Remote industrial maintenance road-mapping:
Define deployment goals for each element of remote industrial maintenance based on the asset criticality assessment. The timing definitions (short-term, medium- term and long-term) are based on the priority of each element and the extent to which there are dependencies.
Chapter 3: Risk identification and assessment
Many plants consider remote industrial maintenance to be strategically compelling but the immense challenges facing the industry are not a pretext to bypass risk assessment. The core elements of change – organizational, process and technology need to be carefully evaluated from both a financial and operational perspective.
1 – What is the consequence to the successful deployment of remote industrial analytics if the risk occurs?
2 – What is the probability of this occurrence?
Only once risk is fully understood can we devise a plan to mitigate against it. After a risk is identified, there are three potential options:
1 – Proceed with the plan without considering the risk
2 – Eliminate the project or the element of the project from the plan
3 – Develop a mitigation strategy to address the underlying risk
Chapter 4: Estimating the financial benefits
The decision to move forward with one or multiple components of remote industrial maintenance is based on a specific business consideration. In this section we provide guidance on how to estimate the benefit of reduced unplanned downtime.
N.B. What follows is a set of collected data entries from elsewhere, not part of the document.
-- ==== Sys2Proof/Machine/Compression.lean ====
section
/-! DEFINITION. The meanings of the compression commands (30_encoding.md R93, group 0x1). -/

namespace Sys2Proof.Machine

/-- COMPRESS (48_control.md R267): CallInit, stages 1 to 6. -/
def execCompress (s : State) : Out :=
  acceptEntry .compression .count [.build, .gencodes, .writeTag, .writeHeader, .encode] s

/-- COUNT (41_frequency_accumulator.md R120): an entry command, stage 1. -/
def execCount (s : State) : Out := acceptEntry .compression .count [] s

/-- BUILD (42_tree_builder.md R140): stage 2, when PROG = 1. -/
def execBuild (s : State) : Out := acceptStage .count .build s

/-- GENCODES (43_code_table_gen.md R160): stage 3, when PROG = 2. -/
def execGencodes (s : State) : Out := acceptStage .build .gencodes s

/-- WRITE_TAG (44_tree_serializer.md R180): stage 4, when PROG = 3. -/
def execWriteTag (s : State) : Out := acceptStage .gencodes .writeTag s

/-- WRITE_HEADER (44_tree_serializer.md R181): stage 5, when PROG = 4. -/
def execWriteHeader (s : State) : Out := acceptStage .writeTag .writeHeader s

/-- ENCODE (46_bitstream_encoder.md R220): stage 6, when PROG = 5. -/
def execEncode (s : State) : Out := acceptStage .writeHeader .encode s

end Sys2Proof.Machine
end

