-- ==== Sys2Proof/Machine/Control.lean ====
section
/-! DEFINITION. The meanings of the control commands (48_control.md R264, R265). -/

namespace Sys2Proof.Machine

/-- NOP (R264): no effect, BUSY or not. -/
def execNop (s : State) : Out := .next s

/-- SOFT_RESET (R265): any time; all block state but MODE to its reset value. -/
def execSoftReset (s : State) : Out := .next (softReset s)

end Sys2Proof.Machine
end

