/-- DesNode reads the header of a tree of symbols not seen before, one bit a move and one move for each leaf, and
returns the tree's index to its callers. -/
theorem run_desNode (T : HTree) {rest : List Bool} {s : State} (hb : s.phase ≠ .idle) (hp : s.point = .desNode)
    (hz : s.nnodes.toNat + T.size ≤ maxNodes) (hr : bitsToCome s = T.header ++ rest)
    (hs : ∀ c ∈ T.leaves, c.toNat ≤ 256) (hn : T.leaves.Nodup) (hf : ∀ c ∈ T.leaves, s.seen.getLsbD c.toNat = false)
    (hi : s.nint.toNat + T.leaves.length ≤ 257) :
    runMoves (T.header.length + T.leaves.length) s = closeNode s.stk s.nnodes (afterTree T s) := by
  induction T generalizing s rest with
  | leaf c =>
    have h1 := runMoves_succ (s := s) (n := 10)
      (t := { s with bitSrc := s.bitSrc.skip 1, nnodes := s.nnodes + 1, events := s.events + 1, point := .desSym s.nnodes 9 0 })
      hb (by rw [blockMove_desNode hp]; simp [desNodeMove, inBit_cons hr])
    have h2 := run_desSym (symBits c) (rest := rest) (n := 0) (v := 0) (i := s.nnodes)
      (s := { s with bitSrc := s.bitSrc.skip 1, nnodes := s.nnodes + 1, events := s.events + 1, point := .desSym s.nnodes 9 0 })
      hb (by simp) (bitsToCome_skip (a := [true]) (by simpa [HTree.header] using hr) rfl)
    rw [symBits_length] at h2
    have hc := hs c (by simp [HTree.leaves])
    have hv : (shiftAll 0 (symBits c)).toNat = c.toNat := by
      rw [symBits, shiftAll_zero (by decide)]
      exact Nat.mod_eq_of_lt c.isLt
    have hcl : (shiftAll 0 (symBits c)).setWidth 9 = c := by
      apply BitVec.eq_of_toNat_eq
      rw [BitVec.toNat_setWidth, hv]
      exact Nat.mod_eq_of_lt c.isLt
    have hseen := hf c (by simp [HTree.leaves])
    simp only [HTree.size] at hz
    have h3 := runMoves_then h2 (runMoves_one hb)
    rw [blockMove_desSym rfl] at h3
    rw [HTree.header, HTree.leaves, List.length_cons, symBits_length, List.length_singleton, h1, h3]
    simp only [desSymMove, closeLeaf, hv, hcl, hseen]
    rw [if_neg (by omega), if_neg (by simp), putNode_of_lt _ _ (by omega)]
    simp only []
    refine closeNode_eq ?_
    simp [afterTree, markSeen, HTree.leaves, HTree.header, writeTree, HTree.size, BitSource.skip_skip]
    apply BitVec.eq_of_toNat_eq
    rw [BitVec.toNat_add, BitVec.toNat_ofNat]
    rfl
  | node l r ihl ihr =>
    have hlp := l.leaves_pos
    have hrp := r.leaves_pos
    have hls := l.size_pos
    have hrs := r.size_pos
    simp only [HTree.size, maxNodes] at hz
    simp only [HTree.leaves, List.length_append] at hi
    have h1 : (s.nnodes + 1).toNat = s.nnodes.toNat + 1 := by
      rw [BitVec.toNat_add]
      have : (1 : Idx).toNat = 1 := rfl
      omega
    have h1i : (s.nint + 1).toNat = s.nint.toNat + 1 := by
      rw [BitVec.toNat_add]
      have : (1 : BitVec 9).toNat = 1 := rfl
      omega
    have hni : s.nint ≠ 256#9 := by
      intro h
      rw [h] at hi
      have : (256#9).toNat = 256 := rfl
      omega
    rw [HTree.header, List.cons_append, List.append_assoc] at hr
    simp only [HTree.leaves, List.mem_append] at hs hf
    simp only [HTree.leaves, List.nodup_append] at hn
    -- the discriminator
    have hA := runMoves_succ (s := s) (n := (l.header.length + l.leaves.length) + (r.header.length + r.leaves.length))
      (t := { s with bitSrc := s.bitSrc.skip 1, nnodes := s.nnodes + 1, nint := s.nint + 1, events := s.events + 1,
                     stk := s.nnodes :: s.stk, point := .desNode })
      hb (by rw [blockMove_desNode hp]; simp [desNodeMove, inBit_cons hr, hni])
    obtain ⟨u, hu⟩ : ∃ u : State, u = { s with
      bitSrc := s.bitSrc.skip 1
      nnodes := s.nnodes + 1
      nint := s.nint + 1
      events := s.events + 1
      stk := s.nnodes :: s.stk
      point := .desNode } := ⟨_, rfl⟩
    rw [← hu] at hA
    -- the left subtree
    have hB := ihl (s := u) (rest := r.header ++ rest) (by subst hu; exact hb) (by subst hu; rfl)
      (by subst hu; simp only [h1, maxNodes]; omega) (by subst hu; exact bitsToCome_skip (a := [false]) hr rfl)
      (fun c hc => hs c (.inl hc)) hn.1 (by subst hu; exact fun c hc => hf c (.inl hc))
      (by subst hu; simp only [h1i]; omega)
    have hstk : u.stk = s.nnodes :: s.stk := by subst hu; rfl
    have hnn : u.nnodes = s.nnodes + 1 := by subst hu; rfl
    rw [hstk, hnn, closeNode, if_pos rfl] at hB
    obtain ⟨v, hv⟩ : ∃ v : State, v = { afterTree l u with stk := s.nnodes :: s.stk, point := .desNode } := ⟨_, rfl⟩
    rw [← hv] at hB
    have hvn : v.nnodes.toNat = s.nnodes.toNat + 1 + l.size := by
      subst hv
      simp only [afterTree, hnn, h1]
      exact idx_toNat (by omega)
    have hvi : v.nint.toNat = s.nint.toNat + l.leaves.length := by
      subst hv hu
      simp only [afterTree, BitVec.toNat_add, BitVec.toNat_ofNat]
      have : (1 : BitVec 9).toNat = 1 := rfl
      omega
    -- the right subtree
    have hC := ihr (s := v) (rest := rest) (by subst hv hu; exact hb) (by subst hv; rfl)
      (by rw [hvn]; simp only [maxNodes]; omega)
      (by
        subst hv
        refine bitsToCome_skip (s := u) (a := l.header) ?_ rfl
        subst hu
        exact bitsToCome_skip (a := [false]) hr rfl)
      (fun c hc => hs c (.inr hc)) hn.2.1
      (by
        subst hv hu
        intro c hc
        simp only [afterTree]
        rw [getLsbD_markSeen _ _ _ (hs c (.inr hc)), hf c (.inr hc)]
        have : c ∉ l.leaves := fun h => hn.2.2 c h c hc rfl
        simp [this])
      (by rw [hvi]; omega)
    have hstk2 : v.stk = s.nnodes :: s.stk := by subst hv; rfl
    have hvne : v.nnodes ≠ s.nnodes + 1 := by
      intro h
      have := congrArg BitVec.toNat h
      omega
    have hvc : v.nnodes = BitVec.ofNat 10 (s.nnodes.toNat + 1 + l.size) := by
      apply BitVec.eq_of_toNat_eq
      rw [hvn, idx_toNat (by omega)]
    have hsc : s.nnodes + 1 = BitVec.ofNat 10 (s.nnodes.toNat + 1) := by
      apply BitVec.eq_of_toNat_eq
      rw [h1, idx_toNat (by omega)]
    have hnode : (afterTree r v).node =
        writeTree r (s.nnodes.toNat + 1 + l.size) (writeTree l (s.nnodes.toNat + 1) s.node) := by
      simp only [afterTree, hvn]
      subst hv
      simp only [afterTree, hnn, h1]
      subst hu
      rfl
    obtain ⟨nr, hnr, hwr⟩ := nodeAt_writeTree r (n := s.nnodes.toNat + 1 + l.size)
      (writeTree l (s.nnodes.toNat + 1) s.node) (by omega)
    obtain ⟨nl, hnl, hwl⟩ := nodeAt_writeTree l (n := s.nnodes.toNat + 1) s.node (by omega)
    have hnl' : nodeAt (afterTree r v).node (s.nnodes + 1) = some nl := by
      rw [hnode, nodeAt, h1, get_writeTree_ne r _ (by omega), ← hnl, nodeAt, idx_toNat (by omega)]
    have hnr' : nodeAt (afterTree r v).node v.nnodes = some nr := by
      rw [hnode, hvc, hnr]
    have hlt : s.nnodes.toNat < maxNodes := by simp only [maxNodes]; omega
    have hwt : addWt (afterTree r v).cfg nl.wt nr.wt = 0 := by simp [addWt, hwl, hwr]
    rw [hstk2, closeNode, if_neg hvne, hnl', hnr'] at hC
    simp only [putNode_of_lt _ _ hlt, hwt] at hC
    rw [HTree.header, HTree.leaves, List.length_cons, List.length_append, List.length_append,
      show l.header.length + r.header.length + 1 + (l.leaves.length + r.leaves.length) =
        (l.header.length + l.leaves.length) + (r.header.length + r.leaves.length) + 1 by omega, hA,
      runMoves_then hB hC]
    refine closeNode_eq ?_
    rw [hnode, hvc, hsc]
    subst hv hu
    simp only [afterTree, h1, HTree.size, HTree.leaves, HTree.header, List.length_cons, List.length_append,
      markSeen_append, writeTree, BitSource.skip_skip, State.mk.injEq, true_and, and_true]
    refine ⟨?_, ?_, ?_, ?_, ?_⟩
    · rw [idx_toNat (by omega)]
      congr 1
      omega
    · rw [BitVec.add_assoc, BitVec.add_assoc]
      congr 1
      apply BitVec.eq_of_toNat_eq
      have : (1 : BitVec 9).toNat = 1 := rfl
      simp only [BitVec.toNat_add, BitVec.toNat_ofNat]
      omega
    · rw [BitVec.add_assoc]
      congr 1
      apply BitVec.eq_of_toNat_eq
      simp only [BitVec.toNat_add, BitVec.toNat_ofNat]
      omega
    · congr 1
      omega
    · omega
Industry benchmark data (SKF Client needs analysis – asset management):
This is a comprehensive, independent assessment of a plant’s reliability and asset management program. The goal of this analysis is to help plants compare current asset management practices with global best practices as well as average practices in their industry. This comparison is used to identify specific areas to improve the reliability and availability of plant assets in order to reduce operating costs.
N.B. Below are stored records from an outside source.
-- ==== Sys2Proof/Laws/Invariants.lean ====
section
/-! SUPPORT. Each part of the invariant over one move of the block; progress; what a run keeps. -/

namespace Sys2Proof.Machine

/-! ## The control state -/

/-- An idle block is parked at the start, with nothing in PQ and on the traversal stack. -/
theorem ControlInv.parked {s : State} (h : ControlInv s) (hi : s.phase = .idle) :
    s.point = .start ∧ s.pq = [] ∧ s.walk = [] := by
  have hp := h.point
  have h1 : s.point = .start := by
    rw [hi] at hp
    cases hq : s.point <;> rw [hq] at hp <;> first | rfl | exact Bool.noConfusion hp
  refine ⟨h1, ?_, ?_⟩
  · by_contra hc
    obtain ⟨n, hn⟩ := h.queue hc
    simp [h1] at hn
  · by_contra hc
    rcases h.stack hc with hn | ⟨b, hn⟩ <;> simp [h1] at hn

/-- Outside BuildTree's loop PQ is empty. -/
theorem ControlInv.noQueue {s : State} (h : ControlInv s) (hp : ∀ n, s.point ≠ .buildMerge n) : s.pq = [] := by
  by_contra hc
  obtain ⟨n, hn⟩ := h.queue hc
  exact hp n hn

/-- Outside a walk the traversal stack is empty. -/
theorem ControlInv.noWalk {s : State} (h : ControlInv s) (hp : s.point ≠ .walkNode) (hp' : ∀ b, s.point ≠ .serTree b) :
    s.walk = [] := by
  by_contra hc
  rcases h.stack hc with hn | ⟨b, hn⟩
  · exact hp hn
  · exact hp' b hn

/-- The stages whose body a point belongs to. -/
def PointIn (k : Stage) : Point → Prop
  | .start => True
  | .countByte => k = .count
  | .buildLeaves => k = .build ∨ k = .readHeader
  | .buildMerge _ => k = .build ∨ k = .readHeader
  | .walkNode => k = .gencodes
  | .sendTag _ => k = .writeTag
  | .serTree _ => k = .writeHeader
  | .serCounts _ _ => k = .writeHeader
  | .encodeByte => k = .encode
  | .encodeCode _ => k = .encode
  | .encodeEos _ => k = .encode
  | .recvTag _ _ => k = .readTag
  | .desNode => k = .readHeader
  | .desSym _ _ _ => k = .readHeader
  | .desCheck => k = .readHeader
  | .readCounts _ _ _ => k = .readHeader
  | .decodeBit => k = .decode
  | .decodeOut _ => k = .decode
  | .fin => k ≠ .idle

theorem pointIn_of_fits {k : Stage} {p : Point} (h : pointFits k p = true) : PointIn k p := by
  cases p <;> cases k <;>
    first | exact Bool.noConfusion h | trivial | exact .inl rfl | exact .inr rfl | exact Stage.noConfusion

/-- A move on to another point of the same stage body. -/
theorem ControlInv.goTo {s t : State} (h : ControlInv s) (hp : pointFits s.phase t.point = true)
    (hq : t.pq ≠ [] → ∃ n, t.point = .buildMerge n)
    (hw : t.walk ≠ [] → t.point = .walkNode ∨ ∃ b, t.point = .serTree b)
    (h1 : t.phase = s.phase := by rfl) (h2 : t.todo = s.todo := by rfl) (h3 : t.prog = s.prog := by rfl)
    (h4 : t.done = s.done := by rfl) (h5 : t.errcode = s.errcode := by rfl) (h6 : t.ephase = s.ephase := by rfl) :
    ControlInv t where
  point := by rw [h1]; exact hp
  todo := by rw [h1, h2]; exact h.todo
  prog := by rw [h1, h3]; exact h.prog
  running := by rw [h1, h4, h5]; exact h.running
  progClear := by rw [h3, h5]; exact h.progClear
  doneOf := by rw [h4, h3]; exact h.doneOf
  raised := by rw [h6, h5]; exact h.raised
  queue := hq
  stack := hw

/-- The points outside BuildTree's loop and outside a walk. -/
def quiet : Point → Bool
  | .start => true
  | .countByte => true
  | .buildLeaves => true
  | .buildMerge _ => false
  | .walkNode => false
  | .sendTag _ => true
  | .serTree _ => false
  | .serCounts _ _ => true
  | .encodeByte => true
  | .encodeCode _ => true
  | .encodeEos _ => true
  | .recvTag _ _ => true
  | .desNode => true
  | .desSym _ _ _ => true
  | .desCheck => true
  | .readCounts _ _ _ => true
  | .decodeBit => true
  | .decodeOut _ => true
  | .fin => true

/-- At a quiet point PQ and the traversal stack are empty. -/
theorem ControlInv.quiet {s : State} (h : ControlInv s) (hp : quiet s.point = true) : s.pq = [] ∧ s.walk = [] := by
  refine ⟨h.noQueue fun n hn => ?_, h.noWalk (fun hn => ?_) fun b hn => ?_⟩ <;> rw [hn] at hp <;> cases hp

/-- A move from a quiet point to another point of the same stage body. -/
theorem ControlInv.goQuiet {s t : State} (h : ControlInv s) (hs : Machine.quiet s.point = true)
    (hp : pointFits s.phase t.point = true) (hq : t.pq = s.pq := by rfl) (hw : t.walk = s.walk := by rfl)
    (h1 : t.phase = s.phase := by rfl) (h2 : t.todo = s.todo := by rfl) (h3 : t.prog = s.prog := by rfl)
    (h4 : t.done = s.done := by rfl) (h5 : t.errcode = s.errcode := by rfl) (h6 : t.ephase = s.ephase := by rfl) :
    ControlInv t :=
  h.goTo hp (fun h' => absurd (hq.trans (h.quiet hs).1) h') (fun h' => absurd (hw.trans (h.quiet hs).2) h')
    h1 h2 h3 h4 h5 h6

/-- The error abort of the running stage. -/
theorem ControlInv.abort {s : State} {e : ErrCode} (hq : s.pq = []) (hw : s.walk = []) (he : raisedBy e = s.phase) :
    ControlInv (raiseError e s) where
  point := rfl
  todo := .inl rfl
  prog := fun h => absurd rfl h
  running := fun h => absurd rfl h
  progClear := fun h => absurd rfl h
  doneOf := fun h => nomatch h
  raised := he.symm
  queue := fun h => absurd hq h
  stack := fun h => absurd hw h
The first step in this process is understanding where the plant is today and how it can manage assets more effectively to improve plant productivity and profitability. Since 2003, SKF has conducted more than 1,400 client analyses with customers across a wide range of industries, among them metals, cement, pulp and paper and mining, as well as food and beverage, material handling and wind energy. As a result, SKF has access to a rich database for use in assessing a plant’s performance compared to others in its industry.